# How to complete this task
Starting at the line that holds "beside them. -/" and stopping at the line that holds "match exec i (tX tStrand", restate the records below word for word, with both of those lines included.

#####

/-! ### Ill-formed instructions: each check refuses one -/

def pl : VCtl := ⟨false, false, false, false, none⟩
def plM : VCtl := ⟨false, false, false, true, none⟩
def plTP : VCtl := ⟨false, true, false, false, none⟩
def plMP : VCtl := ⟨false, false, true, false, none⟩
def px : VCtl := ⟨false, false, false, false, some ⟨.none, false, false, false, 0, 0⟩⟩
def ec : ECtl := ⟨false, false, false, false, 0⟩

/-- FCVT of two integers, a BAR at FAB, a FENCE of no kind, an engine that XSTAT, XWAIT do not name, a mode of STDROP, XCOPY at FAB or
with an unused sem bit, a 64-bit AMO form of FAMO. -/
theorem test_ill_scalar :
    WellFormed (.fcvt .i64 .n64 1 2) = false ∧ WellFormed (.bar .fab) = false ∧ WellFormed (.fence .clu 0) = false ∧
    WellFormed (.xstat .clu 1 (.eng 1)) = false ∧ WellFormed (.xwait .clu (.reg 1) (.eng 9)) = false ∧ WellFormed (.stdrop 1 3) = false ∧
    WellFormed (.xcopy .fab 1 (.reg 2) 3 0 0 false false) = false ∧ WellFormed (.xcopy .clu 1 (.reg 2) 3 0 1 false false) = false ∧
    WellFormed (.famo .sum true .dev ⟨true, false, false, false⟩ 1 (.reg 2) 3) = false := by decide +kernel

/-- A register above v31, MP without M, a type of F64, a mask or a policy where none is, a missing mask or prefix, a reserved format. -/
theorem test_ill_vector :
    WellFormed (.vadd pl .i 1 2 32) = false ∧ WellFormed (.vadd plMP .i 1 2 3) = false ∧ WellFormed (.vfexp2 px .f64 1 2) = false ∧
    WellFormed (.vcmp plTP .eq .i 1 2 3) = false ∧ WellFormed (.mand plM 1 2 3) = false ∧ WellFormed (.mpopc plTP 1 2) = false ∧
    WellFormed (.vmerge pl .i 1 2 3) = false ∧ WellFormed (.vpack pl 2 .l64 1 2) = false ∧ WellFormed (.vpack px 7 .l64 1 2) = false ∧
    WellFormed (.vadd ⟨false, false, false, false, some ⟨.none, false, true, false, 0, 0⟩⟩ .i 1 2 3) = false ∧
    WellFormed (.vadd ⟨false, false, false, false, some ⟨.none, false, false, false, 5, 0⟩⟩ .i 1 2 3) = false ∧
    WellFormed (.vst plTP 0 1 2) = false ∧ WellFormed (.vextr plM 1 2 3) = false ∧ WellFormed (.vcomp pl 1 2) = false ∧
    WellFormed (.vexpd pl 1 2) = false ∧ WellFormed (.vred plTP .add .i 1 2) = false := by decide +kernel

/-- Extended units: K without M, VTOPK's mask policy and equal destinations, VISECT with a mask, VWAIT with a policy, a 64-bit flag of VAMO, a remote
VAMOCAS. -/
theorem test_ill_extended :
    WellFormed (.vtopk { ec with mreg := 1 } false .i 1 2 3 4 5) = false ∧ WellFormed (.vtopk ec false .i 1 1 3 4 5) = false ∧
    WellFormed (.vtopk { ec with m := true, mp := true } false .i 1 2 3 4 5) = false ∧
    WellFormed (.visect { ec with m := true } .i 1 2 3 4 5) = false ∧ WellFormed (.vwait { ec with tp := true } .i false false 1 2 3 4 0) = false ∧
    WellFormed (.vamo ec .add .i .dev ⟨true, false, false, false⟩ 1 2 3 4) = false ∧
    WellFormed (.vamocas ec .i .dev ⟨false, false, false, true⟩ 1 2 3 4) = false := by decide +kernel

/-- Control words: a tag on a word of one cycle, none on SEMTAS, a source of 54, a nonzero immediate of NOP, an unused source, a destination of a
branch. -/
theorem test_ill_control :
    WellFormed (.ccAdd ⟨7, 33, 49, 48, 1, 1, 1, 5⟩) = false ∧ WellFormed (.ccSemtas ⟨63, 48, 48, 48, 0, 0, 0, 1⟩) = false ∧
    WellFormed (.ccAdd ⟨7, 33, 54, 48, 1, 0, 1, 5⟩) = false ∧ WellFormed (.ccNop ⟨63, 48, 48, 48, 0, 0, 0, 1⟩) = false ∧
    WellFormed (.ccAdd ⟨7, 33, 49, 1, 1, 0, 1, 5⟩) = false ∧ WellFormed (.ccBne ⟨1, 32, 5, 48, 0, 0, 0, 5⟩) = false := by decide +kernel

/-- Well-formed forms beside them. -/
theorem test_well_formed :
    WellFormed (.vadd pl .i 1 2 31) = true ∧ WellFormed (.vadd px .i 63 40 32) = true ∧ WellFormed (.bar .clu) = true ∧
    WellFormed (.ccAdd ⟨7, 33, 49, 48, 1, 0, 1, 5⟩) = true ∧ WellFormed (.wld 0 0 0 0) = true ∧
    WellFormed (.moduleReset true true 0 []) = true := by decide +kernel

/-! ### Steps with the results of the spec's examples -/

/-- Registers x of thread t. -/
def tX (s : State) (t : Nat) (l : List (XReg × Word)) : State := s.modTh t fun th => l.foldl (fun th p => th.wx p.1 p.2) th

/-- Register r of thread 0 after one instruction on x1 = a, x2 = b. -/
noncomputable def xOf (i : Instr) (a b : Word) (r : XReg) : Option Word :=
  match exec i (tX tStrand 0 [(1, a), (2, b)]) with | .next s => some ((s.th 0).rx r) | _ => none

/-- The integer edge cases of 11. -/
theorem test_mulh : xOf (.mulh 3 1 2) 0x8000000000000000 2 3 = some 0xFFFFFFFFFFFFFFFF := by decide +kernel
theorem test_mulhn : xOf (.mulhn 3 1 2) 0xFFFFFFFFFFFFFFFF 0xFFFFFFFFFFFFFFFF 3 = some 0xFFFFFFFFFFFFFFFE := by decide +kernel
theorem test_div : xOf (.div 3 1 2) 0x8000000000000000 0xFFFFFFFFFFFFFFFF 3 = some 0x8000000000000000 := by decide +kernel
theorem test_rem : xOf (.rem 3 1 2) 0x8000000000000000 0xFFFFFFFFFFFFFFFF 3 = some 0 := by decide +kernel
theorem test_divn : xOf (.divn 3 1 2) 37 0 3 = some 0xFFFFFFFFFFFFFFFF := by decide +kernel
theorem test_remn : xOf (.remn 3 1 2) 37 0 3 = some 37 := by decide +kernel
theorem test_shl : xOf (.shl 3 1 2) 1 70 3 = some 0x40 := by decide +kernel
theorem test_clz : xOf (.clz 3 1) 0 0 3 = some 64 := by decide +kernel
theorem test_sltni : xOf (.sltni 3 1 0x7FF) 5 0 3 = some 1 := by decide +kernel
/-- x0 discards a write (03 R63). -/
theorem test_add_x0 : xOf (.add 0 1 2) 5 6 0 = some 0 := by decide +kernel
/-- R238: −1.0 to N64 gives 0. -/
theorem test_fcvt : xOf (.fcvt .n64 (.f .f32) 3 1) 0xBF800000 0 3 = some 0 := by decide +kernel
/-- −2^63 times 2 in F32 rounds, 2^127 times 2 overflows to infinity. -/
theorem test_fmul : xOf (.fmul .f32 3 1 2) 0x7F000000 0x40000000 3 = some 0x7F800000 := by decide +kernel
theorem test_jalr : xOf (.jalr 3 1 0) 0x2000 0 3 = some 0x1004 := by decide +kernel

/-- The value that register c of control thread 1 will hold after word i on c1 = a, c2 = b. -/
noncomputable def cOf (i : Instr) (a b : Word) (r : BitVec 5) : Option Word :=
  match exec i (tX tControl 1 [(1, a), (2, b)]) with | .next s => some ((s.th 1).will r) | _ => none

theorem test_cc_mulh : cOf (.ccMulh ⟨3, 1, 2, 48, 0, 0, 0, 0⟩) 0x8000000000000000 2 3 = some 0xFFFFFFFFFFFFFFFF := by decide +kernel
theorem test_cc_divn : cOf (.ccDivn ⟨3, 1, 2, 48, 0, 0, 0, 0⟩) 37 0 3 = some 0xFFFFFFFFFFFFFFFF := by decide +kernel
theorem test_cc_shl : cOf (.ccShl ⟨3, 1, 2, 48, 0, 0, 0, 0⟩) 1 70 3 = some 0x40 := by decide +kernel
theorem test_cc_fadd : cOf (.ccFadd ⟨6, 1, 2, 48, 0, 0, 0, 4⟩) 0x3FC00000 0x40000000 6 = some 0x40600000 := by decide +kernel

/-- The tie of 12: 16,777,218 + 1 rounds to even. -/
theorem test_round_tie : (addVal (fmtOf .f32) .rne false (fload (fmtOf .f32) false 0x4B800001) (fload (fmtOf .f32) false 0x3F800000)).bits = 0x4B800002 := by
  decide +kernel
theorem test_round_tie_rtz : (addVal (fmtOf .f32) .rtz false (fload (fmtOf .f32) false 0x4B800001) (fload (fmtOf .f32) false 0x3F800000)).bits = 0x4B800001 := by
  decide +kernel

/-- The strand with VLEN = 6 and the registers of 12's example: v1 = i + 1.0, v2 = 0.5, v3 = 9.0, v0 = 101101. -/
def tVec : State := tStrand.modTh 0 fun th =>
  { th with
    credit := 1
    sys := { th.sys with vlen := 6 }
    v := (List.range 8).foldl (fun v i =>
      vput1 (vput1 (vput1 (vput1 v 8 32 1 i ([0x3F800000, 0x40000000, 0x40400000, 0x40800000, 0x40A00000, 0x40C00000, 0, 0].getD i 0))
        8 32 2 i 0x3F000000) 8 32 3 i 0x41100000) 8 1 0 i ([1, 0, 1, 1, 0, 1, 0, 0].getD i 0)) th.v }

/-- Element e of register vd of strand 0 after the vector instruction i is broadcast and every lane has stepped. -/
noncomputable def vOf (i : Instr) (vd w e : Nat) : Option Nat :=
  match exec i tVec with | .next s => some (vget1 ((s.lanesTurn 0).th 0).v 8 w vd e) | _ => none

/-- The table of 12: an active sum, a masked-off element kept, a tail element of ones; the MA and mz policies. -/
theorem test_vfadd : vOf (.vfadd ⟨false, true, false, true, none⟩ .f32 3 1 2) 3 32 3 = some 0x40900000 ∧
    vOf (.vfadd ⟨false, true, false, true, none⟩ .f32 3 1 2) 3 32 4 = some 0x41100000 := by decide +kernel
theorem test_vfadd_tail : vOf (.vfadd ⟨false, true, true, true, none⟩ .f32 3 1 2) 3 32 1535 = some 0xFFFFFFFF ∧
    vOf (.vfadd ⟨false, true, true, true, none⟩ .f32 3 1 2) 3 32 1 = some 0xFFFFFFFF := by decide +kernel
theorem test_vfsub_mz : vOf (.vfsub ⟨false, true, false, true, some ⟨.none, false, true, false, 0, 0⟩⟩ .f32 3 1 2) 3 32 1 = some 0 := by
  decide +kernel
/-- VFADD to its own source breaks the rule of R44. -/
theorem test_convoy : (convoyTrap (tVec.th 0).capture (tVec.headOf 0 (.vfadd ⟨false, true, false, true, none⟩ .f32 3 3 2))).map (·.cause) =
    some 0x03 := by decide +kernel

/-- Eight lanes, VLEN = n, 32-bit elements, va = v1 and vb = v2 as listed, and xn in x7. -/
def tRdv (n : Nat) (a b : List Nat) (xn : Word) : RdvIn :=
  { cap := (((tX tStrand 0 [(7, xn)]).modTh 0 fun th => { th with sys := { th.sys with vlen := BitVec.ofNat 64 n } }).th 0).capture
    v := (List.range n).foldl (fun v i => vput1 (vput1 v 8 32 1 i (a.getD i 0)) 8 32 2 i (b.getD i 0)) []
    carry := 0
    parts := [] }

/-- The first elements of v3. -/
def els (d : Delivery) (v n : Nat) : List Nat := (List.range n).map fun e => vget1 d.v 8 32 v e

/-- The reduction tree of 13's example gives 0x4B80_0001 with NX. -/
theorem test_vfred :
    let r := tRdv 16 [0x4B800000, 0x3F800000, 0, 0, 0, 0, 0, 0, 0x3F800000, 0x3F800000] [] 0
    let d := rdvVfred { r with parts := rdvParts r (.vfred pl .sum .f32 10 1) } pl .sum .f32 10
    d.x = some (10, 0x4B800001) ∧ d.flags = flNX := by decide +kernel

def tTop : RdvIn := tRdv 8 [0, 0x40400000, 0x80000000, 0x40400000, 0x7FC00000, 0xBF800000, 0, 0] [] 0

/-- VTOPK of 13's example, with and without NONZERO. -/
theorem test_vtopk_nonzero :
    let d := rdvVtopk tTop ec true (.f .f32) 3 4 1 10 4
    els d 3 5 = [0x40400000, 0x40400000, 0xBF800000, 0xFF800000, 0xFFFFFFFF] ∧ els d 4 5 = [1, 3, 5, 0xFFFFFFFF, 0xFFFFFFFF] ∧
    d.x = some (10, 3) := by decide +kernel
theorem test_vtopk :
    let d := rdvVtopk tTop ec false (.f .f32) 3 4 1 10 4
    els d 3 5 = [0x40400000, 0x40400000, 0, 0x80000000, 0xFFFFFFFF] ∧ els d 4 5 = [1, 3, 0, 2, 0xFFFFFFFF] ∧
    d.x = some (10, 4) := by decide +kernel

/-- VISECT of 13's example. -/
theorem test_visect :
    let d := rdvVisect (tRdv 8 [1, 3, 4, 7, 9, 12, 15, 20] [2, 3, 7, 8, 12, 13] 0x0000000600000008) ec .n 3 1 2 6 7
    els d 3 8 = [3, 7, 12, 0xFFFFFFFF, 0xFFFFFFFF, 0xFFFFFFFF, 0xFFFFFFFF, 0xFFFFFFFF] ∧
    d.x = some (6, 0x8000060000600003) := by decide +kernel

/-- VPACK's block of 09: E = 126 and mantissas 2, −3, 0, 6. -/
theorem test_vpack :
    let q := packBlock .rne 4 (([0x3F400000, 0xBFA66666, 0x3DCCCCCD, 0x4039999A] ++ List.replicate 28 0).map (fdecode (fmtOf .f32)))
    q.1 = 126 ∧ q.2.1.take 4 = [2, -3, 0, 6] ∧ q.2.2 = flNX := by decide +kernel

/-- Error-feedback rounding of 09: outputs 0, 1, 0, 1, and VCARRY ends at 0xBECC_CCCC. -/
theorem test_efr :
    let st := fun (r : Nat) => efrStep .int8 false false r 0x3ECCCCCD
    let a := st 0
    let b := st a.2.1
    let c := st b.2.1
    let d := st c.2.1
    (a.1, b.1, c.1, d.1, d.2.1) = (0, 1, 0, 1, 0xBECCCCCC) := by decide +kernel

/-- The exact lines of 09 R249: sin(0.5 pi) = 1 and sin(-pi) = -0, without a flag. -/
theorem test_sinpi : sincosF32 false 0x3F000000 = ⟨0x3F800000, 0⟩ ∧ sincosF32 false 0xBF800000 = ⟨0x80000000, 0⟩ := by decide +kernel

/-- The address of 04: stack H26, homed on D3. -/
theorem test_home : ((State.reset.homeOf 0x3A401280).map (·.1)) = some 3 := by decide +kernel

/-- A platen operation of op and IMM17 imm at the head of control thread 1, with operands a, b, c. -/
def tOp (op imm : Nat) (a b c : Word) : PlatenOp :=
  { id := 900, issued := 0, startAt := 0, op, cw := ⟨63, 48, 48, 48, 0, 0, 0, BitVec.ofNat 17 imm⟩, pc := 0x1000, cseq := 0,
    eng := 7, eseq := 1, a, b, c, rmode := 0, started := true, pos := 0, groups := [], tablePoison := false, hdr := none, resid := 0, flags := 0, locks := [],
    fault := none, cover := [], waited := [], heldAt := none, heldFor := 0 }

#####

# Task response
/-- Well-formed forms beside them. -/
theorem test_well_formed :
    WellFormed (.vadd pl .i 1 2 31) = true ∧ WellFormed (.vadd px .i 63 40 32) = true ∧ WellFormed (.bar .clu) = true ∧
    WellFormed (.ccAdd ⟨7, 33, 49, 48, 1, 0, 1, 5⟩) = true ∧ WellFormed (.wld 0 0 0 0) = true ∧
    WellFormed (.moduleReset true true 0 []) = true := by decide +kernel

/-! ### Steps with the results of the spec's examples -/

/-- Registers x of thread t. -/
def tX (s : State) (t : Nat) (l : List (XReg × Word)) : State := s.modTh t fun th => l.foldl (fun th p => th.wx p.1 p.2) th

/-- Register r of thread 0 after one instruction on x1 = a, x2 = b. -/
noncomputable def xOf (i : Instr) (a b : Word) (r : XReg) : Option Word :=
  match exec i (tX tStrand 0 [(1, a), (2, b)]) with | .next s => some ((s.th 0).rx r) | _ => none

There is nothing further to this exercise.